部屋に入るとお父さんは机の前に座って仕事をしていた。
「俺に何の話ですか。」
先に口を開いたのは俺のほうだった。
「美咲から、裕は高校に行かず働くと聞いてね。就職先はもう決まったのか。」
俺は、言葉を詰まらせながら答えた。
「いえ、まだです。」
「そうか。私はね、君を息子のように思っている。」
そう言われたとき俺はとてもうれしかった。自分の親父から愛情を受けたことのなかった俺は美咲のお父さんを自分のお父さんのように慕っていた。
「だからな、もしお前が望むなら高校進学の学費を出してもいいと考えている。
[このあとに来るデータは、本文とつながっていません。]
/-- R177: power-on leaves every address in order, whatever was there before. -/
theorem inOrder_powerOn (held : Bool) (s : State) : InOrder w b (powerOn held s) := by
  have hfresh : InOrder w b (freshStart s) := inOrder_of_initial (reset_machine b) fun c => by cases c <;> rfl
  have hkept : InOrder w b (keepRetained s (freshStart s)) := by
    refine InOrder.thenRaiseIf ?_
    exact hfresh.of_view rfl
  refine .ite (fun _ => ?_) fun _ => hfresh
  have hclosed : ∀ (as : List Addr) u, InOrder w b u → InOrder w b (as.foldl (closeRetained s) u) := fun as u hu =>
    InOrder.foldl (f := closeRetained s) (fun v a hv => by
      unfold closeRetained
      split
      · exact hv
      · exact .ite (fun _ => hv) fun _ => hv.thenPlaceRefund) as hu
  have hdebits : ∀ (ds : List DebitCopy) u, InOrder w b u → InOrder w b (ds.foldl closeDebit u) := by
    intro ds
    induction ds with
    | nil => exact fun _ => id
    | cons d ds ih => exact fun u hu => ih _ hu.thenHandFault.thenCountDebitUnresolved.thenRaise
  exact hdebits _ _ (hclosed _ _ hkept)

/-! ## Every command -/

/-- Every command keeps every address in order. -/
theorem inOrder_exec {c : Instr} (h : exec c s = .next t) (hs : InOrder w b s) : InOrder w b t := by
  cases c
  case powerOn held => cases h; exact inOrder_powerOn held s
  case autoloadEnd answers => cases h; exact hs.thenEndAutoload
  case roomSecondTick => cases h; exact hs.thenTick
  case pollSlot => cases h; exact hs.of_touches (touched_beginSlot s) (by simp)
  case replyValid bytes => cases h; exact hs.thenTakeReply
  case discoveryReply bytes => cases h; exact hs.thenTakeReply
  case joiningReply bytes => cases h; exact hs.thenTakeReply
  case replyWindowMissed => cases h; exact hs.thenWindowMissed
  case orphanDeadline expiry => cases h; exact hs.atAddress fun _ => hs.thenOrphanTimeout
  case phaseLimitReached n => cases h; exact hs.atAddress fun _ => .ite (fun _ => hs.thenTimeoutStop) fun _ => hs
  case stopDeadline n => cases h; exact hs.atAddress fun _ => hs.thenStopTimeout
  case remainingPaidSecondsZero n => cases h; exact hs.atAddress fun _ => hs.thenPostCool
  case pauseDeadline n => cases h; exact hs.atAddress fun _ => .ite (fun _ => hs.thenStopCycle) fun _ => hs
  case suspendDeadline n => cases h; exact hs.atAddress fun _ => hs.thenSuspendTimeout.thenSuspendTimeout
  case grantWaitExpiry n => cases h; exact hs.atAddress fun _ => hs.thenExpireFrom.thenExpireFrom
  case pay station target steps => cases h; exact hs.thenClearPanel.thenTakePay
  case addTime station target steps => cases h; exact hs.thenClearPanel.thenTakeAddTime
  case queue station cls => cases h; exact hs.thenClearPanel.thenTakeQueue
  case balance station => cases h; exact hs.thenClearPanel.thenTakeBalance
  case requestError station => cases h; exact hs.thenClearPanel.thenPanelError
  case requestGapTimeout station => cases h; exact hs.thenClearPanel
  case requestLineByte station byte => cases h; exact hs.thenPanelByte
  case cardInserted station => cases h; exact hs.of_touches (touched_insertCard station s) (by simp)
  case cardRemoved station => cases h; exact hs.thenRemoveCard
  case insertionReadFail station => cases h; exact .ite (fun _ => hs.thenEndCard) fun _ => hs
  case insertionReadDone station answers => cases h; exact hs.thenReadEnds
  case writeBegun station => cases h; exact hs.of_touches (touched_writeBegins station s) (by simp)
  case cardWriteDone station answers => cases h; exact hs.thenWriteEnds
  case verifyReadDone station answers => cases h; exact hs.thenVerifyEnds
  case doubtDeadline card => cases h; exact hs.thenDoubtTimeout
  case holdDeadline n => cases h; exact hs.atAddress fun _ => hs.thenHoldTimeout
  case servicePhaseDeadline => cases h; exact hs.thenServicePhaseTimeout
  case windDownDeadline n => cases h; exact hs.atAddress fun _ => hs.thenWindDownTimeout
  case subtestReportDeadline n => cases h; exact hs.atAddress fun _ => hs.thenReportTimeout
  case storeAccessDone access => cases h; exact hs.thenStoreAccess
  case frameError p => cases h; exact hs.of_touches (touched_takeFrameError p s) (by simp)
  case portBreak p => cases h; exact hs.thenSetPort
  case frameDiscardedQueueFull p => cases h; exact hs.thenSetPort
  case unknownCode p code payload => cases h; exact hs.thenTakeFrame
  case replySent p => cases h; exact hs.thenSetPort
  case receiveLineByte p byte => cases h; exact hs.thenPortByte
  all_goals cases h; exact hs.thenTakeRequest

end Sys2Proof.Machine

/-! PROOF. The laws of the room bus and of the claim queues are kept by every step (O10 and O6). -/

namespace Sys2Proof.Machine

variable {a b : Addr} {s t : State}

theorem configured_iff_entry : s.configured b = false ↔ (view b s).entry = none := by
  show (s.roster b).isSome = false ↔ s.roster b = none
  cases s.roster b <;> simp

/-- The laws of the room are those of each address. -/
theorem roomLawful_iff : s.roomLawful ↔ ∀ b, InOrder False b s := by
  refine ⟨fun h b => ?_, fun h b => ⟨(h b).away, fun hc => (h b).unlisted (configured_iff_entry.mp hc), (h b).cycle⟩⟩
  obtain ⟨haway, hunlisted, hcycle⟩ := h b
  exact ⟨haway, fun he => hunlisted (configured_iff_entry.mpr he), hcycle, False.elim, False.elim, False.elim⟩

theorem holdOf_eq_some {e : ClaimEntry} {x : Hold} : e.holdOf b = some x ↔ e.hold = some ⟨b, x.deadline⟩ ∧ e.card = x.card := by
  unfold ClaimEntry.holdOf
  cases hh : e.hold with
  | none => simp
  | some y =>
    obtain ⟨m, d⟩ := y
    obtain ⟨card, deadline⟩ := x
    by_cases hm : m = b <;> simp [hm, and_comm]

/-- In a queue without a card twice, the one hold of a machine stands once. -/
theorem holdsOf_single {es : List ClaimEntry} (hd : (es.map (·.card)).Nodup) {e : ClaimEntry} (he : e ∈ es) {x : Hold}
    (hex : e.holdOf b = some x) (hone : ∀ y ∈ es, ∀ z, y.holdOf b = some z → z = x) : es.filterMap (·.holdOf b) = [x] := by
  have hother : ∀ y ∈ es, y.card ≠ e.card → y.holdOf b = none := by
    intro y hy hne
    by_contra hsome
    obtain ⟨z, hz⟩ := Option.ne_none_iff_exists'.mp hsome
    have hcard := (holdOf_eq_some.mp hz).2
    rw [hone y hy z hz] at hcard
    exact hne (hcard.trans (holdOf_eq_some.mp hex).2.symm)
  obtain ⟨l, r, rfl⟩ := List.append_of_mem he
  simp only [List.map_append, List.map_cons, List.nodup_append, List.nodup_cons, List.mem_cons, List.mem_map] at hd
  obtain ⟨-, ⟨hr, -⟩, hl⟩ := hd
  have hleft : l.filterMap (·.holdOf b) = [] := List.filterMap_eq_nil_iff.mpr fun y hy =>
    hother y (by simp [hy]) (hl _ ⟨y, hy, rfl⟩ _ (.inl rfl))
  have hright : r.filterMap (·.holdOf b) = [] := List.filterMap_eq_nil_iff.mpr fun y hy =>
    hother y (by simp [hy]) fun hc => hr ⟨y, hy, hc⟩
  rw [List.filterMap_append, List.filterMap_cons, hex, hleft, hright]
  rfl

/-- R129: what a queue entry has of a machine is the hold of the machine, in the queue of its class. -/
theorem named_of_lawful (hh : s.holdsLawful) {c : MachineClass} {e : ClaimEntry} (he : e ∈ (s.queue c).entries) {x : Hold}
    (hx : e.holdOf b = some x) : s.classOf b = c ∧ (s.machine b).hold = some x := by
  obtain ⟨hhold, hcard⟩ := holdOf_eq_some.mp hx
  obtain ⟨hclass, hmachine⟩ := hh.1 c e he _ hhold
  exact ⟨hclass, by rw [hmachine, hcard]⟩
」
俺はその言葉にはっとして顔をあげた。それは思ってもみない提案だった。
「だからな、裕」
そこまで言ったところで美咲のお父さんは言葉を切った。それは裕の表情に曇りが現れたからであった。
「お父さん、俺は今まであなたにすごくお世話になりました。でも、これ以上迷惑をかけるわけにはいきません。とても嬉しい話ですがお断りします。」
俺はきっぱりと断った。この提案に心が動かなかったと言えば噓になる。でも俺は、ここで親父から自立し離れなければ、父親と同じ様な道をたどってしまう気がしていた。
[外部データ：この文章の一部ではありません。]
-- ==== Sys2Proof/Machine/Allotment.lean ====
section
/-! DEFINITION. The allotment controller's own commands (03): its timers and the console request SHIFT. -/

namespace Sys2Proof.Machine

open Sys2Proof

/-- PEER_CLAIM_EXPIRY (R46): the entry is removed; a removal never runs the cut rule (R47). -/
def execPeerClaimExpiry (origin claim : Nat) (s : State) : Host.Outcome State Fault Refusal :=
  nextPart (fun p =>
    match p.alc.peerClaims.find? fun c => c.origin == origin && c.number == claim with
    | some c => (p.reach c.life).removeClaim origin claim
    | none => p) s

/-- CLAIM_RENEWAL_EXPIRY (R49): the CLAIM is offered again with the active preset, and the timer restarts. -/
def execClaimRenewalExpiry (h : HoseId) (s : State) : Host.Outcome State Fault Refusal :=
  nextPart (fun p =>
    match (p.hose h).claim with
    | some c =>
      match c.status, c.renewal with
      | .active, some due =>
        let q := p.reach due
        (q.modHose h fun u => { u with claim := some { c with renewal := some (due + sec 30) } }).offerClaim
          q.alc.shift c.machine c.number (q.hose h).valves.active
      | _, _ => p
    | none => p) s

/-- CLAIM_HOLD_OFF_EXPIRY (R51): the hose goes on to AWAIT_PUMP. -/
def execClaimHoldOffExpiry (h : HoseId) (s : State) : Host.Outcome State Fault Refusal :=
  nextPart (fun p =>
    match (p.hose h).dsc, (p.hose h).holdOff with
    | .authorising, some due => settle p ((p.reach due).awaitPump h)
    | _, _ => p) s

/-- LISTEN_TIMER_EXPIRY (R52). -/
def execListenTimerExpiry (s : State) : Host.Outcome State Fault Refusal :=
  nextPart (fun p =>
    match p.alc.listenTimer with
    | some due =>
      let q := p.reach due
      q.setAlc { q.alc with listen := .ready, listenTimer := none }
    | none => p) s

/-- A SHIFT request taken (R38). -/
def Part.newShift (p : Part) : Part :=
  if p.cfl.load = .fault then p.refuse .configFault
  else if 65535 ≤ p.alc.shift then p.refuse .limit
  else ((p.adopt (p.alc.shift + 1)).offer (.shift (p.alc.shift + 1)) false).respond (.okShift (p.alc.shift + 1))

/-- SHIFT (R38). -/
def execShift (s : State) : Host.Outcome State Fault Refusal := nextPart (fun p => p.request Part.newShift) s

end Sys2Proof.Machine
end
高校に行ってあと3年も親父を保護者という形で頼りたくはなかった。

「ちょっと待て裕、君ならそういうと思ったよ。君は親父と違って真面目だからな。」
お父さんはふっと笑った。笑った時にできるほほのしわは美咲の笑顔を思い起こさせる。
そして、俺の前に1枚の紙を出してきた。それを見てみると、清水鉄工所の求人チラシであった。
「えっと、これは」と裕が戸惑っていると、
「裕、中学を卒業したらここで働くのはどうだ。もちろん強制ではないよ。」
中学卒業後の進路が決まっていない裕にとって願ってもない提案だった。
「あの、この会社は俺なんかを雇ってくれるんですか。」
いくら町の鉄工所だと言っても何の知識もない俺が働けるとは考えられなかった。
すると、お父さんが
「この鉄工所の社長が俺の親父の同級生でな、若い人がいないから誰か紹介してくれないかと頼んできたんだよ。だから、もし裕がここで働きたいなら俺が裕を社長に紹介する。どうする。返事は今でなくていい。家に帰ってじっくり考えてみな。」
お父さんは優しい目を俺に向けていた。
「でも、お父さんに甘えるわけには」
「勘違いするな、俺は裕に同情して仕事を提案しているわけじゃない。偶然、人が必要な会社から若い子を紹介してほしいと言われて真っ先に思いついたのが裕だっただけ。俺は、裕を紹介したら清水さんに恩を売れる。そして清水鉄工所は人手が増える。ただそれだけだ。だから、裕は俺のことなんて気にしなくていいんだよ。」
お父さんは俺に優しい口調でこう言ってくれた。
お父さんが俺に気を使ってくれたことはわかっていた。でも、その気遣いがうれしかった。だから俺はその会社で働くことを決めた。

いつか恩返しすることを心に決めて。

この記事が気に入ったらサポートをしてみませんか?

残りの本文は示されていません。